Unless the task is explicitly backend-specific, avoid changing only one GPU backend when the abstraction is meant to stay mirrored across CUDA and Metal.

## Test and Validation Commands

Run the narrowest command that credibly validates your change, then broaden if needed.

Common commands:

```bash
cargo fmt --check
cargo test
cargo test <module_or_test_name>
cargo build --features "visualize,io"
cargo doc --features "visualize,io" --no-deps
cargo bench
```

Feature-specific checks:

```bash
cargo build --features metal
cargo build --features cuda
```

Use GPU feature builds only when the environment has the required toolchain installed.

## Testing Expectations

- Add unit tests next to the implementation you changed.
- Preserve existing test style: lightweight behavioral tests, numerical sanity checks, and `Send + Sync` assertions where useful.
- For numerical algorithms, favor robust invariants and tolerances over brittle exact-value assertions.
- If the change affects examples or public usage patterns, consider validating the relevant example with `cargo run --example <name>`.
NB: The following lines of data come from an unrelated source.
-- ==== Sys2Proof/Laws/Commands.lean ====
section
/-! SUPPORT. What the shared operations of the commands do, once each: `str_bytes`, `set_bit`,
`get_bit`, `three_indices`. Later proofs cite these and do not unfold the operations. -/

namespace Sys2Proof.Machine

/-! ## Memory by bits -/

/-- Or-ing a mask in: the written cell gets its bit, every other bit of memory stays. -/
theorem Memory.setBitIn_getLsbD {m : Memory} (hm : m.wf) (a b : Addr) (i : Word) (k : Nat) :
    ((m.setBitIn a i).read b).getLsbD k =
      ((m.read b).getLsbD k || (decide (b = a) && decide (k = i.toNat % 8))) := by
  unfold Memory.setBitIn
  by_cases h : b = a
  · rw [h, Memory.read_write_same hm, or_mask_getLsbD]; simp
  · rw [Memory.read_write_other m _ h]; simp [h]

/-- Or-ing a mask in keeps the canonical form. -/
theorem Memory.setBitIn_wf {m : Memory} (hm : m.wf) (a : Addr) (i : Word) : (m.setBitIn a i).wf :=
  Memory.write_wf hm _ _

/-- The bit just set reads 1. -/
theorem Memory.setBitIn_self {m : Memory} (hm : m.wf) (a : Addr) (i : Word) :
    ((m.setBitIn a i).read a).getLsbD (i.toNat % 8) = true := by
  simp [Memory.setBitIn_getLsbD hm]

/-- A bit that was set stays set. -/
theorem Memory.setBitIn_mono {m : Memory} (hm : m.wf) (a b : Addr) (i : Word) {k : Nat}
    (h : (m.read b).getLsbD k = true) : ((m.setBitIn a i).read b).getLsbD k = true := by
  simp [Memory.setBitIn_getLsbD hm, h]

/-! ## `str_bytes` -/

/-- `s` once the string `bs` at `p` has been read. -/
def afterString (p : Addr) (bs : List Byte) (s : State) : State :=
  { s with
    bus := s.bus ++ stringReads p bs
    work := { s.work with sptr := p + BitVec.ofNat 32 bs.length, ch := 0 } }

/-- One turn of the loop of `str_bytes`. -/
theorem strLoop_succ (fuel : Nat) (bs : List Byte) (s : State) :
    strLoop (fuel + 1) bs s =
      if s.mem.read s.work.sptr = 0 then
        .ok (bs, setCh (s.mem.read s.work.sptr) (memRead s.work.sptr s).2)
      else if s.work.sptr < Config.topAddr then
        strLoop fuel (bs ++ [s.mem.read s.work.sptr])
          (setSptr (s.work.sptr + 1) (setCh (s.mem.read s.work.sptr) (memRead s.work.sptr s).2))
      else .error .stringUnterminated := rfl

/-- The loop of `str_bytes` reads the string that memory holds, or refuses. -/
theorem strLoop_eq (fuel : Nat) (bs : List Byte) (s : State)
    (hf : s.work.sptr.toNat + fuel = 2 ^ 32) :
    strLoop fuel bs s =
      match s.mem.stringWithin fuel s.work.sptr with
      | none => .error .stringUnterminated
      | some cs => .ok (bs ++ cs, afterString s.work.sptr cs s) := by
  induction fuel generalizing bs s with
  | zero => rfl
  | succ fuel ih =>
    by_cases hc : s.mem.read s.work.sptr = 0
    · simp [strLoop_succ, Memory.stringWithin, hc, afterString, stringReads, setCh, memRead]
    · by_cases ht : s.work.sptr < Config.topAddr
      · have hp : (s.work.sptr + 1).toNat = s.work.sptr.toNat + 1 := by
          have : s.work.sptr.toNat < 4294967295 := ht
          rw [BitVec.toNat_add]; simp; omega
        have h := ih (bs ++ [s.mem.read s.work.sptr])
          (setSptr (s.work.sptr + 1) (setCh (s.mem.read s.work.sptr) (memRead s.work.sptr s).2))
          (by simp only [setSptr_work, setCh_work, memRead_work]; omega)
        rw [strLoop_succ, if_neg hc, if_pos ht, h]
        simp only [setSptr_work, setCh_work, memRead_work, setSptr_mem, setCh_mem, memRead_mem,
          Memory.stringWithin, hc, if_false]
        cases s.mem.stringWithin fuel (s.work.sptr + 1) with
        | none => rfl
        | some cs =>
          simp only [Option.map_some, Except.ok.injEq, Prod.mk.injEq, List.append_assoc,
            List.singleton_append, true_and, afterString, stringReads, List.length_cons]
          simp only [setSptr, setCh, memRead, List.append_assoc, List.singleton_append,
            State.mk.injEq, Working.mk.injEq, true_and, and_true]
          apply BitVec.eq_of_toNat_eq
          simp [BitVec.toNat_add]; omega
      · have h0 : fuel = 0 := by
          have : ¬ s.work.sptr.toNat < 4294967295 := ht
          omega
        subst h0
        rw [strLoop_succ, if_neg hc, if_neg ht]
        simp only [Memory.stringWithin, if_neg hc, Option.map_none]

/-- `str_bytes(p)` gives the string at `p`, or refuses where memory holds none. -/
theorem strBytes_eq (p : Addr) (s : State) :
    strBytes p s =
      match s.mem.string p with
      | none => .error .stringUnterminated
      | some bs => .ok (bs, afterString p bs s) := by
  have hp := p.isLt
  unfold strBytes Memory.string
  rw [strLoop_eq _ _ _ (by simp only [setSptr_work, Config.spaceSize]; omega)]
  simp only [setSptr_work, setSptr_mem]
  cases s.mem.stringWithin (Config.spaceSize - p.toNat) p with
  | none => rfl
  | some bs => simp [afterString, setSptr]

/-! ## `set_bit` and `get_bit` -/

/-- `s` once `set_bit` has set the bit of `index` in cell `a`. -/
def afterSetBit (a : Addr) (index : Word) (s : State) : State :=
  { s with
    mem := s.mem.setBitIn a index
    bus := s.bus ++ setAccesses s.mem a index
    work := { s.work with baddr := a, bmask := mask index, bval := s.mem.read a } }

/-- `s` once `get_bit` has read the bit of `index` in cell `a`. -/
def afterGetBit (a : Addr) (index : Word) (s : State) : State :=
  { s with
    bus := s.bus ++ [.read a (s.mem.read a)]
    work := { s.work with baddr := a, bmask := mask index, bval := s.mem.read a } }

/-- Everything `set_bit` can do. -/
theorem setBit_eq (array : Addr) (index n : Word) (s : State) :
    setBit array index n s =
      if array = Config.null then .ok (raiseErr .nullStorage s)
      else if n ≤ index then .ok (raiseErr .indexRange s)
      else match byteAddr array index with
        | none => .error .arrayPastTop
        | some a => .ok (afterSetBit a index s) := by
  unfold setBit
  split <;> [rfl; skip]
  split <;> [rfl; skip]
  cases byteAddr array index with
  | none => rfl
  | some a => simp [afterSetBit, setAccesses, Memory.setBitIn, memWrite, memRead, setBval, setBmask, setBaddr]

/-- Everything `get_bit` can do. -/
theorem getBit_eq (array : Addr) (index n : Word) (s : State) :
    getBit array index n s =
      if array = Config.null then .ok (Config.sentinel, raiseErr .nullStorage s)
      else if n ≤ index then .ok (Config.sentinel, raiseErr .indexRange s)
      else match byteAddr array index with
        | none => .error .arrayPastTop
        | some a => .ok (s.mem.bitIn a index, afterGetBit a index s) := by
  unfold getBit
  split <;> [rfl; skip]
  split <;> [rfl; skip]
  cases byteAddr array index with
  | none => rfl
  | some a =>
    simp only [Memory.bitIn, ← and_mask_ne_zero]
    rfl

/-! ## `three_indices` -/

/-- `s` once the three indices of the string `bs` at `p` stand in their registers. -/
def afterIndices (p : Addr) (bs : List Byte) (n : Word) (s : State) : State :=
  setIdx3 (hash3 bs % n) (setIdx2 (hash2 bs % n) (setIdx1 (hash1 bs % n)
    (setAcc3 (hash3 bs) (setAcc2 (hash2 bs) (setAcc1 (hash1 bs) (afterString p bs s))))))

/-- Everything `three_indices` can do. -/
theorem threeIndices_eq (p : Addr) (n : Word) (s : State) :
    threeIndices p n s =
      match s.mem.string p with
      | none => .error .stringUnterminated
      | some bs => if n = 0 then .error .capacityZero else .ok (afterIndices p bs n s) := by
  unfold threeIndices
  rw [strBytes_eq]
  cases s.mem.string p with
  | none => rfl
  | some bs =>
    simp only [reduceOrRefuse_eq]
    split <;> rfl

/-! ## Errors -/

@[simp] theorem raiseErr_mem (e : Err) (s : State) : (raiseErr e s).mem = s.mem := by
  unfold raiseErr; split <;> rfl
@[simp] theorem raiseErr_bus (e : Err) (s : State) : (raiseErr e s).bus = s.bus := by
  unfold raiseErr; split <;> rfl
@[simp] theorem raiseErr_inputs (e : Err) (s : State) : (raiseErr e s).inputs = s.inputs := by
  unfold raiseErr; split <;> rfl
@[simp] theorem raiseErr_responses (e : Err) (s : State) : (raiseErr e s).responses = s.responses := by
  unfold raiseErr; split <;> rfl
@[simp] theorem raiseErr_draws (e : Err) (s : State) : (raiseErr e s).draws = s.draws := by
  unfold raiseErr; split <;> rfl
@[simp] theorem raiseErr_engine (e : Err) (s : State) : (raiseErr e s).engine = s.engine := by
  unfold raiseErr; split <;> rfl
/-- `raise` keeps the first error of the command. -/
@[simp] theorem raiseErr_err (e : Err) (s : State) :
    (raiseErr e s).work.err = if s.work.err = .ok then e else s.work.err := by
  unfold raiseErr; split <;> rfl
@[simp] theorem raiseErr_idx1 (e : Err) (s : State) : (raiseErr e s).work.idx1 = s.work.idx1 := by
  unfold raiseErr; split <;> rfl
@[simp] theorem raiseErr_idx2 (e : Err) (s : State) : (raiseErr e s).work.idx2 = s.work.idx2 := by
  unfold raiseErr; split <;> rfl
@[simp] theorem raiseErr_idx3 (e : Err) (s : State) : (raiseErr e s).work.idx3 = s.work.idx3 := by
  unfold raiseErr; split <;> rfl

end Sys2Proof.Machine
end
## Performance Expectations

This crate is performance-sensitive. Before introducing extra allocation, dynamic dispatch, or synchronization, check whether the local code path is on a hot loop.

Be conservative with:

- repeated heap allocation inside simulation loops
- unnecessary cloning of trajectories or buffers
- replacing iterator patterns that are intentionally straightforward for optimization
- introducing serialization or logging in performance-critical code

## Safe Change Boundaries

Low-risk changes:

- adding tests
- improving docs
- small bug fixes inside a single process implementation
- extending an existing module with consistent APIs

Higher-risk changes that require broader review and validation:

- changing trait signatures in `src/simulation/basic/`
- changing error enums or public return types
- modifying RNG behavior used across distributions
- altering kernel interfaces or GPU trait contracts
- changing README examples that serve as crate-level docs

## Practical Checklist Before Finishing

- code formatted
- relevant tests passed
- feature gates are correct
- public errors use `XResult`
- docs/examples updated if the API changed
- parent `mod.rs` exports updated if a new module was added

If you are unsure how to implement something, copy the nearest existing process or distribution module and adapt it instead of inventing a new pattern.